Yoo Yeong | |
---|---|
Born | |
Died | August 25, 2002 | (aged 84)
Nationality | South Korean |
Occupation(s) | Professor in English Literature, translator, poet |
Academic background | |
Education | Yonhei College, Seoul National University |
Yoo Yeong (Korean: 유영; Hanja: 柳玲; November 24, 1917 – August 25, 2002) was a South Korean literary scholar, translator, and poet.
He was a professor at the Department of English Language and Literature of Yonsei University in Seoul, South Korea from 1956 to 1983.[1] He taught English Poetry at school, his specialty being in John Milton and Rabindranath Tagore. He was given the Dongbaeg Medal (the third class of South Korea’s Order of Civil Merit) by the South Korean government for his contribution to education when he retired from his professorate in 1983.[2] He translated many literary works such as Homer’s Iliad and Odyssey, Milton’s Paradise Lost and Paradise Regained into Korean. He was the first Korean to translate the complete collection of Tagore’s poetry.[3]

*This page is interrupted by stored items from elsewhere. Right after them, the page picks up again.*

-- ==== Sys2Proof/Tests/Slice0.lean ====
section
/-! SUPPORT. Tests on small states: ill-formed commands, single steps, and for each statement states and operands that meet its
hypotheses. -/

namespace Sys2Proof.Tests

set_option Elab.async false

open Sys2Proof.Machine

/-- A configuration word. -/
def cw (a v : Nat) : Nat × Word := (a, BitVec.ofNat 32 v)

/-- A logical port in traffic on all eight lanes, with credit. -/
def lpUp : LPort :=
  { st := 4, lanes := 0xFF, peerLimit := List.replicate 8 1000, myLimit := List.replicate 8 1000, peerCaps := 3, gotInit := true, gotAck := true }

/-- The device part of a device in FULL. -/
def devUp : Dev := { pwrOk := true, porstLow := false, inReset := false, stage := 8, devState := .full, refs := 0x3FF }

/-- A device in FULL: endpoints 5 and 6 of composition 1 on ports 0 and 1, a tray on port 2, a trunk on port 3, commands on port 4, PLAIN
ports 5 and 6; space 3 of composition 1 with an HBM extent and a tray extent, job 7 with all rights on it. -/
def up : State :=
  { dev := devUp
    clock := { clk := 1000000, tb := 1000000 }
    regs := [cw 0x01000000 0x201, cw 0x01000020 1, cw 0x01010000 0x201, cw 0x01010020 1, cw 0x01020000 0x202, cw 0x01020020 1,
      cw 0x01030000 0x203, cw 0x01030020 1, cw 0x01040000 0x204, cw 0x01050000 0x203, cw 0x01050020 6, cw 0x01060000 0x203,
      cw 0x03000008 1, cw 0x03001000 0x81000005, cw 0x03001010 0xFFFF0007,
      cw 0x03001100 0x81000006, cw 0x03001110 0xFFFF0007, cw 0x03007000 0x40, cw 0x03008014 0x80000000,
      cw 0x03008018 0x80000008, cw 0x03009000 0x80000100, cw 0x03009008 16]
    lports := [(0, lpUp), (8, lpUp), (16, lpUp), (24, { lpUp with peerNode := 77 }), (32, lpUp), (40, lpUp), (48, lpUp)]
    comps := [(0, { st := 1 }), (1, { st := 1, hbmQ := [64, 64, 64, 64], trayQ := 8, made := true })]
    cmd := { queues := [(0, { depth := 64 }), (4, { depth := 64 })] }
    xlt := { spaces := [(3, { comp := 1 })], jobs := [(7, { comp := 1, pairs := [(3, 7)] })]
             extents := [(0, { space := 3, offset := 0, size := 0x200000, hbm := true, base := 8 }),
                         (1, { space := 3, offset := 0x200000, size := 0x200000, hbm := false, base := 0x200000 })] } }

theorem up_runs : running up = true ∧ takesPackets up 0 = true ∧ epValid up 8 = true ∧ routeOf up 6 = .port 8 ∧
    modeOf up 32 = 4 ∧ isKmt up 40 = false ∧ trayPick up 0 0x200000 = some (16, 0) := by decide +kernel

/-! ### Ill-formed commands are refused -/

/-- A management header out of range. -/
def badHdr : MgmtHdr := { sess := 2 ^ 32 }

He is also known for his acquaintance with one of the most well-known poets in Korea, Yun Dong-ju. After the poet’s death, Yoo’s memorial poem for his friend was included in the first edition of Yun’s posthumously published collection of poems.[4] Being a poet himself, Yoo published his own poems under the titles Day and Night (日月) (1970), The Preface of Air and Earth (天地序) (1975), The Mind is a Wing (마음은 날개) (1992) and so on. A translation award is being given under his name (Yoo Yeong Translation Award[5]) since 2007.[6]